-- ==== Sys2Proof/Laws/Contract.lean ====
section
/-! SUPPORT. The contract check says exactly the contract: it answers `next` with the state unchanged when the command is
within contract, and never answers another state. -/

namespace Sys2Proof.Machine

open Sys2Proof.Safety

theorem addressInRange_iff (a : Int) : addressInRange a = true ↔ 0 ≤ a ∧ a < Config.addressEnd := by
  simp [addressInRange]

theorem validLocation_iff (m : List Host.Cell) (a : Int) : validLocation m a = true ↔ Valid m a := by
  simp [validLocation, Valid, addressInRange_iff]

theorem inReadRange_iff (op : UnitOp) (w h : Nat) (r c : Int) : InReadRange op w h r c ↔
    (∃ y : Nat, y < readCount (readsRowsAround op) h ∧ r = readStart (readsRowsAround op) + y) ∧
      ∃ x : Nat, x < readCount (readsColsAround op) w ∧ c = readStart (readsColsAround op) + x := by
  have plain : ∀ (n : Nat) (r : Int), (0 ≤ r ∧ r < n) ↔ ∃ y : Nat, y < n ∧ r = 0 + y := fun n r =>
    ⟨fun h => ⟨r.toNat, by omega, by omega⟩, fun ⟨y, h1, h2⟩ => by omega⟩
  have around : ∀ (n : Nat) (r : Int), (-2 ≤ r ∧ r ≤ n + 2) ↔ ∃ y : Nat, y < n + 5 ∧ r = -2 + y := fun n r =>
    ⟨fun h => ⟨(r + 2).toNat, by omega, by omega⟩, fun ⟨y, h1, h2⟩ => by omega⟩
  cases op <;>
    simp only [InReadRange, readCount, readStart, readsRowsAround, readsColsAround, if_true, if_false,
      Bool.false_eq_true, plain, around]

/-- The address list of a term is its read range. -/
theorem mem_termReads (S : View) (w h : Nat) (t : Term) (a : Int) : a ∈ termReads S w h t ↔
    ∃ r c : Int, InReadRange t.op w h r c ∧ a = viewAddr (termView S t) r c := by
  unfold termReads
  simp only [List.mem_map, Prod.exists, mem_blockGrid, inReadRange_iff]
  constructor
  · rintro ⟨y, x, ⟨hy, hx⟩, rfl⟩
    exact ⟨_, _, ⟨⟨y, hy, rfl⟩, ⟨x, hx, rfl⟩⟩, rfl⟩
  · rintro ⟨_, _, ⟨⟨y, hy, rfl⟩, ⟨x, hx, rfl⟩⟩, rfl⟩
    exact ⟨y, x, ⟨hy, hx⟩, rfl⟩

/-- The address list of the reads is the read footprint. -/
theorem mem_readFootprint (x : Operands) (w : Nat) (ts : List Term) (a : Int) :
    a ∈ readFootprint (sourceView x) w (blockHeight x) ts ↔ Reads x w ts a := by
  simp only [readFootprint, List.mem_flatMap, mem_termReads, Reads]

/-- The address list of the writes is the write footprint. -/
theorem mem_writeFootprint (x : Operands) (w : Nat) (a : Int) :
    a ∈ writeFootprint (destView x) w (blockHeight x) ↔ Writes x w a := by
  unfold writeFootprint Writes
  simp only [List.mem_map, Prod.exists, mem_blockGrid]
  constructor
  · rintro ⟨r, c, h, rfl⟩
    exact ⟨r, c, h, rfl⟩
  · rintro ⟨r, c, h, rfl⟩
    exact ⟨r, c, h, rfl⟩

theorem heightLegal_iff (w h : Nat) : heightLegal w h = true ↔ (1 ≤ h ∧ h ≤ 16) ∧ (w = 4 → h % 4 = 0) := by
  by_cases hw : w = 4 <;> simp [heightLegal, Config.maxHeight, hw]

theorem stridesLegal_iff (w : Nat) (x : Operands) :
    stridesLegal w x = true ↔ w ≤ x.srcStride.toNat ∧ w ≤ x.dstStride.toNat := by
  simp [stridesLegal]

theorem operandsLegal_iff (w : Nat) (x : Operands) :
    OperandsLegal w x ↔ heightLegal w (blockHeight x) = true ∧ stridesLegal w x = true := by
  rw [heightLegal_iff, stridesLegal_iff]
  exact ⟨fun h => ⟨⟨⟨h.1, h.2⟩, h.3⟩, h.4, h.5⟩, fun h => ⟨h.1.1.1, h.1.1.2, h.1.2, h.2.1, h.2.2⟩⟩

/-- The footprints do not meet: no address read is written. -/
theorem footprintsMeet_eq_false (reads writes : List Int) :
    footprintsMeet reads writes = false ↔ ∀ a ∈ reads, ¬ a ∈ writes := by
  simp [footprintsMeet]

/-- Everything the contract check can do: it answers `next` only with the state it was given, and exactly within contract. -/
theorem checkContract_eq_next (w : Nat) (ts : List Term) (s t : State) :
    checkContract w ts s = .next t ↔ t = s ∧ InContract w ts s := by
  have reads := mem_readFootprint s.x w ts
  have writes := mem_writeFootprint s.x w
  have contract : InContract w ts s ↔
      heightLegal w (blockHeight s.x) = true ∧ stridesLegal w s.x = true ∧
      (commandBases s.x ts).all addressInRange = true ∧
      (readFootprint (sourceView s.x) w (blockHeight s.x) ts).all addressInRange = true ∧
      (writeFootprint (destView s.x) w (blockHeight s.x)).all addressInRange = true ∧
      (readFootprint (sourceView s.x) w (blockHeight s.x) ts).all (validLocation s.mem) = true ∧
      (writeFootprint (destView s.x) w (blockHeight s.x)).all (validLocation s.mem) = true ∧
      footprintsMeet (readFootprint (sourceView s.x) w (blockHeight s.x) ts)
        (writeFootprint (destView s.x) w (blockHeight s.x)) = false := by
    simp only [List.all_eq_true, footprintsMeet_eq_false, reads, writes, addressInRange_iff,
      validLocation_iff]
    constructor
    · intro h
      obtain ⟨h1, h2⟩ := (operandsLegal_iff w s.x).1 h.operands
      exact ⟨h1, h2, h.bases, fun a ha => (h.reads a ha).1, fun a ha => (h.writes a ha).1, h.reads, h.writes,
        h.disjoint⟩
    · rintro ⟨h1, h2, h3, -, -, h6, h7, h8⟩
      exact ⟨(operandsLegal_iff w s.x).2 ⟨h1, h2⟩, h3, h6, h7, h8⟩
  rw [contract]
  unfold checkContract
  simp only
  generalize heightLegal w (blockHeight s.x) = b1
  generalize stridesLegal w s.x = b2
  generalize (commandBases s.x ts).all addressInRange = b3
  generalize (readFootprint (sourceView s.x) w (blockHeight s.x) ts).all addressInRange = b4
  generalize (writeFootprint (destView s.x) w (blockHeight s.x)).all addressInRange = b5
  generalize (readFootprint (sourceView s.x) w (blockHeight s.x) ts).all (validLocation s.mem) = b6
  generalize (writeFootprint (destView s.x) w (blockHeight s.x)).all (validLocation s.mem) = b7
  generalize footprintsMeet (readFootprint (sourceView s.x) w (blockHeight s.x) ts)
    (writeFootprint (destView s.x) w (blockHeight s.x)) = b8
  cases b1
  · simp
  cases b2
  · simp
  cases b3
  · simp
  cases b4
  · simp
  cases b5
  · simp
  cases b6
  · simp
  cases b7
  · simp
  cases b8 <;> simp [eq_comm]

/-- Within contract the check answers `next`. -/
theorem checkContract_of_inContract {w : Nat} {ts : List Term} {s : State} (h : InContract w ts s) :
    checkContract w ts s = .next s := (checkContract_eq_next w ts s s).2 ⟨rfl, h⟩

end Sys2Proof.Machine
end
▬▬▬
# Work task:
Taking the entries above, write out exactly the lines starting with the line containing "theorem mem_termReads (S" and going on through the line containing "theorem mem_readFootprint (x", both included, and nothing else.

# Task answer:
theorem mem_termReads (S : View) (w h : Nat) (t : Term) (a : Int) : a ∈ termReads S w h t ↔
    ∃ r c : Int, InReadRange t.op w h r c ∧ a = viewAddr (termView S t) r c := by
  unfold termReads
  simp only [List.mem_map, Prod.exists, mem_blockGrid, inReadRange_iff]
  constructor
  · rintro ⟨y, x, ⟨hy, hx⟩, rfl⟩
    exact ⟨_, _, ⟨⟨y, hy, rfl⟩, ⟨x, hx, rfl⟩⟩, rfl⟩
  · rintro ⟨_, _, ⟨⟨y, hy, rfl⟩, ⟨x, hx, rfl⟩⟩, rfl⟩
    exact ⟨y, x, ⟨hy, hx⟩, rfl⟩

/-- The address list of the reads is the read footprint. -/
theorem mem_readFootprint (x : Operands) (w : Nat) (ts : List Term) (a : Int) :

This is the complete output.